(Items from a data source)
Segment Open
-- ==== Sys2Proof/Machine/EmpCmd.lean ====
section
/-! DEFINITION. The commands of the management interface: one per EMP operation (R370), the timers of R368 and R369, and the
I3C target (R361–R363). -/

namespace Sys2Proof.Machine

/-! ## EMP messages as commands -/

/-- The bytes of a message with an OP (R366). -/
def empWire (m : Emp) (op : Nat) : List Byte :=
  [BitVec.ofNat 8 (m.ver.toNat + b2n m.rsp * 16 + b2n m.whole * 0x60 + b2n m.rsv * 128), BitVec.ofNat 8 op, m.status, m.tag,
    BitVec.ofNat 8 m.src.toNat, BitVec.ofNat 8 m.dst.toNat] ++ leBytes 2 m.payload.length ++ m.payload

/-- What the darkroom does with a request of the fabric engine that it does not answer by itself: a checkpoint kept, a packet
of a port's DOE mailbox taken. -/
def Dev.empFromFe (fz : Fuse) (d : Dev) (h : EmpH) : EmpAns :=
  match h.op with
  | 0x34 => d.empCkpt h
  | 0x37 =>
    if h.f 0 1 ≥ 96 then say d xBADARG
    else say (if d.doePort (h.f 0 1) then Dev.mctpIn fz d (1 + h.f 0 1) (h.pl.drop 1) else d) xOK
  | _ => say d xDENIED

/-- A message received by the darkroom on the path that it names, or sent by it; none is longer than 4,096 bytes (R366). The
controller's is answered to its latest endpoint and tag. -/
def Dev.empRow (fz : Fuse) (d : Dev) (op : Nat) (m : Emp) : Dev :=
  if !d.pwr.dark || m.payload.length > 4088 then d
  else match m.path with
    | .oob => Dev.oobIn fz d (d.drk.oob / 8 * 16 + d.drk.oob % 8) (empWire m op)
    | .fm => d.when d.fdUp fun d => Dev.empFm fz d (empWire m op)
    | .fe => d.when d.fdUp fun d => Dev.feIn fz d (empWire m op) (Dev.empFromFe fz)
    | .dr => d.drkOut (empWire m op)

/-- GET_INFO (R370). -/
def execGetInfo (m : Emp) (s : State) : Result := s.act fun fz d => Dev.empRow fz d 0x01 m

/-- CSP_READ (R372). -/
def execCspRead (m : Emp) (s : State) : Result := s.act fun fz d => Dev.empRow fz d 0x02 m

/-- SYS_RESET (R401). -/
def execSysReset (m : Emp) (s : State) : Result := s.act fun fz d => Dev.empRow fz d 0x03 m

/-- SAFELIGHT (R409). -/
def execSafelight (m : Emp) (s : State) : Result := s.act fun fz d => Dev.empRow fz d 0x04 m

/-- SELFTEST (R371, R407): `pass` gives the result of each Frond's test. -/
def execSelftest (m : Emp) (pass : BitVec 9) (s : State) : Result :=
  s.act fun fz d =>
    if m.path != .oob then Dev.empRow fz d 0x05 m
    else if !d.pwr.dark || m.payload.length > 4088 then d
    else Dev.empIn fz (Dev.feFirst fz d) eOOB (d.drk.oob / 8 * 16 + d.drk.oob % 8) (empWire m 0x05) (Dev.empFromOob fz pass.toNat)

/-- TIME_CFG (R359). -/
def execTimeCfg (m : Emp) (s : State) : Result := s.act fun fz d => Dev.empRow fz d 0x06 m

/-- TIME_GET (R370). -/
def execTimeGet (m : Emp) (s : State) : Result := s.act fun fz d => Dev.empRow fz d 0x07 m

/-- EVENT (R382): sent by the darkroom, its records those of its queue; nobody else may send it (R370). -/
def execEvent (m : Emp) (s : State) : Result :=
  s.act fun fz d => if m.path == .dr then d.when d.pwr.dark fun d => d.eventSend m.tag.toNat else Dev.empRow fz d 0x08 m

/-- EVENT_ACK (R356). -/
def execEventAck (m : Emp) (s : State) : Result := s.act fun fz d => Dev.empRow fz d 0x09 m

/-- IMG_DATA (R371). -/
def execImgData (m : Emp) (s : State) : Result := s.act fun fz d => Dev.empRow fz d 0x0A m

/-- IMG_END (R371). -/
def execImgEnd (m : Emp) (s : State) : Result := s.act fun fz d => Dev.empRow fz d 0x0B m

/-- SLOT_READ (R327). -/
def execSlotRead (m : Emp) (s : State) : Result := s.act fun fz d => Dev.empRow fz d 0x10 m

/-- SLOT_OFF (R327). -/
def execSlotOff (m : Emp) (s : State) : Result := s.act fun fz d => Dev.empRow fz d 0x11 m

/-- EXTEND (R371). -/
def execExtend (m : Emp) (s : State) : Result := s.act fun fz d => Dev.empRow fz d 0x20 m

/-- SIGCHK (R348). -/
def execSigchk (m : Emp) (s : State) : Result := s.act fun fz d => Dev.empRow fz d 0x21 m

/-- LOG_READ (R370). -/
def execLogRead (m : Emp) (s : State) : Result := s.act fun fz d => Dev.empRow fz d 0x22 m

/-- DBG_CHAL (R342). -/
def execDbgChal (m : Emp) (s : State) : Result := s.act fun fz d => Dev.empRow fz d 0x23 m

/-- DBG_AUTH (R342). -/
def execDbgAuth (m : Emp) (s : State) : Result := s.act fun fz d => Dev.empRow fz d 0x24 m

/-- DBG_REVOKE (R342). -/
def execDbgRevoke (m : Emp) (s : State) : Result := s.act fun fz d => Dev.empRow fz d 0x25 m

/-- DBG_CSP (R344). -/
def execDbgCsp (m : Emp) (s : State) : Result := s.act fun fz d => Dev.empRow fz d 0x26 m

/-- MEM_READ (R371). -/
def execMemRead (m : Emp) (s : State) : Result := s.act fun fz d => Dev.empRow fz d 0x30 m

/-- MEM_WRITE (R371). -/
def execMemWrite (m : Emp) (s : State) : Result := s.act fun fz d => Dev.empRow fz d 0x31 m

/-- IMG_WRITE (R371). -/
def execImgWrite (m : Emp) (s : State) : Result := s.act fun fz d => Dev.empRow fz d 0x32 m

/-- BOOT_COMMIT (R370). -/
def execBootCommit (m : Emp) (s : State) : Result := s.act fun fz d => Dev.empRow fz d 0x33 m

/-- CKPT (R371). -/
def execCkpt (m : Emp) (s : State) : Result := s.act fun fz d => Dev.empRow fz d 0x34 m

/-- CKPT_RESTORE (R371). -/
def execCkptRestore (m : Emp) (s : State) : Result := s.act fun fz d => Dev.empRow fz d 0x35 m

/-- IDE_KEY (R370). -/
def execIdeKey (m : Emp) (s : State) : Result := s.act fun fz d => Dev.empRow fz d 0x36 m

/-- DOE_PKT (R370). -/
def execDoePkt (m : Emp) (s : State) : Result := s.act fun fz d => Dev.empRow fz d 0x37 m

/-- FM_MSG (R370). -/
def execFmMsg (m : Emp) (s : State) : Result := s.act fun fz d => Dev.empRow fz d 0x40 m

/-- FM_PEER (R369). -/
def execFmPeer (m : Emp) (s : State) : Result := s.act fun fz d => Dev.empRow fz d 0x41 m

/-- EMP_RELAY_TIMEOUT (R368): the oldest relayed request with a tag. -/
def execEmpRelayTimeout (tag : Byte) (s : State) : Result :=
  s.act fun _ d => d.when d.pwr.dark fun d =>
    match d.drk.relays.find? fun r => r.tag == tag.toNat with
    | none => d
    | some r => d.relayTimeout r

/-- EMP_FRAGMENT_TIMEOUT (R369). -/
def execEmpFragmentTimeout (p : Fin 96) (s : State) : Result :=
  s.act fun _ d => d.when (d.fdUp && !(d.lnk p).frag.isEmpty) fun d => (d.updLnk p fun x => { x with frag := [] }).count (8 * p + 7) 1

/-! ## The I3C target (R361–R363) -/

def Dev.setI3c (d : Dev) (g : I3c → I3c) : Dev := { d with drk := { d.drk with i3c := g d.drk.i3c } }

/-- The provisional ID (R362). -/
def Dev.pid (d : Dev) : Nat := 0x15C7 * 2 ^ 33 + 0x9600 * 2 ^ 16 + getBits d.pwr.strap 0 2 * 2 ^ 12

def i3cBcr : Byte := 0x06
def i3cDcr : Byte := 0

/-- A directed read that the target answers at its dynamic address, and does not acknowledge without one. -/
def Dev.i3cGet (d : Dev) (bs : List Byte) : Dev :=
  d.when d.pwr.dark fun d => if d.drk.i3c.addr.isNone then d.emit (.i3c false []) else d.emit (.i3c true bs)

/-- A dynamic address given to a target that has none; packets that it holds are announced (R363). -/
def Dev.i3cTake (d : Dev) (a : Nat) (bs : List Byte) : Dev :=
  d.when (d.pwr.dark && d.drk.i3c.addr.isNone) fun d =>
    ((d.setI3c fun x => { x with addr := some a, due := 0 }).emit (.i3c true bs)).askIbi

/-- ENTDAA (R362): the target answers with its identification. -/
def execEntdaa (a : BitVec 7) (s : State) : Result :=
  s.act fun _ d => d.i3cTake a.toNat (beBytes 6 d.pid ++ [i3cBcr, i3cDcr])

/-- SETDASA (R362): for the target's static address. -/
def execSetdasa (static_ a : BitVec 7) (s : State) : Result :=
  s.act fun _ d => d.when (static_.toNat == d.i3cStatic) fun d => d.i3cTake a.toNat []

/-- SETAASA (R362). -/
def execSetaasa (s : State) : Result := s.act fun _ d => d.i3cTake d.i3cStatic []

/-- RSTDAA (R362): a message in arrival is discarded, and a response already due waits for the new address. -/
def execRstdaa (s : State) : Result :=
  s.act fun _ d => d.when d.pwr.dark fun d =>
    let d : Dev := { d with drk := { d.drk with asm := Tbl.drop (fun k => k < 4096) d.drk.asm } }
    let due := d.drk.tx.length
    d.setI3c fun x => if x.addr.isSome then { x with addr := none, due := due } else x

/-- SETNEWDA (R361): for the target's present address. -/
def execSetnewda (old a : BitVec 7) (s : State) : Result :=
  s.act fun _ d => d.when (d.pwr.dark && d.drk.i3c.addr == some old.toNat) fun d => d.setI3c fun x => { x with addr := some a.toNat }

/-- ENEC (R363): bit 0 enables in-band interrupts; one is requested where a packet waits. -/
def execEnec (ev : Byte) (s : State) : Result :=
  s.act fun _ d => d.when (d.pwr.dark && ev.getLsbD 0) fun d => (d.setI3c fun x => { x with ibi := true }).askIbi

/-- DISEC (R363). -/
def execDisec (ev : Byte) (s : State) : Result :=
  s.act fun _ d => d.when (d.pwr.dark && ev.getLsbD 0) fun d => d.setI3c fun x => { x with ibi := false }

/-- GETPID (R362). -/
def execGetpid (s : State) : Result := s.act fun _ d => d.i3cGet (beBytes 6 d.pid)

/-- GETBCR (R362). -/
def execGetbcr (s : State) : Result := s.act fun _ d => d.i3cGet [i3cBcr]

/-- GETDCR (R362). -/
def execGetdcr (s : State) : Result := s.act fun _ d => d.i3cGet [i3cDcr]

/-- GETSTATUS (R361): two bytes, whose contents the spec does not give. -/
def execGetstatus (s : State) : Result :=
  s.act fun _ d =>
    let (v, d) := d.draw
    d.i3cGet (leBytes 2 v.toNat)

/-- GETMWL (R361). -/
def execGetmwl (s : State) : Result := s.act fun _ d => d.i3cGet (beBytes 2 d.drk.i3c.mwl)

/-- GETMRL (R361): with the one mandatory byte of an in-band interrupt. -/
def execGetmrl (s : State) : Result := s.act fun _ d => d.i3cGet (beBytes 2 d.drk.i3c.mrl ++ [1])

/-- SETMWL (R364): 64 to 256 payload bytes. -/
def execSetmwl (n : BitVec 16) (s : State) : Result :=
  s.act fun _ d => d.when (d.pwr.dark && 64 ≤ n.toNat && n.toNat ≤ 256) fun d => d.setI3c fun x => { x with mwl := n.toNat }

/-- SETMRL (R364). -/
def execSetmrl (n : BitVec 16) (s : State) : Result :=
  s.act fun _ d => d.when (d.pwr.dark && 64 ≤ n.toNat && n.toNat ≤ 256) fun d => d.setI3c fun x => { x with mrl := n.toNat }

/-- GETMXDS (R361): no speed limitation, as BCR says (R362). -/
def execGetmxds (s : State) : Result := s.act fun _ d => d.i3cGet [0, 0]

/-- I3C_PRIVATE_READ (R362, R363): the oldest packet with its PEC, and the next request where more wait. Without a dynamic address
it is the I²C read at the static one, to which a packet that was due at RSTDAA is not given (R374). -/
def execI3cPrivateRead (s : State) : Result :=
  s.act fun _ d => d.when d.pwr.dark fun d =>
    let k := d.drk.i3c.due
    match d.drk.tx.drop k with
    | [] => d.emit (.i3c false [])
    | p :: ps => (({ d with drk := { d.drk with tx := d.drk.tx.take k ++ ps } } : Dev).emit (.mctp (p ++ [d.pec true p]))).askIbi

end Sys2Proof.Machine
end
Segment Closed
AIM OF THE EXERCISE | Output must be limited to the lines beginning with the one that contains "[d.pec true p]))).askIbi" and ending with the last line of the entries, reproduced exactly.

TASK ANSWER |
    | p :: ps => (({ d with drk := { d.drk with tx := d.drk.tx.take k ++ ps } } : Dev).emit (.mctp (p ++ [d.pec true p]))).askIbi

end Sys2Proof.Machine
end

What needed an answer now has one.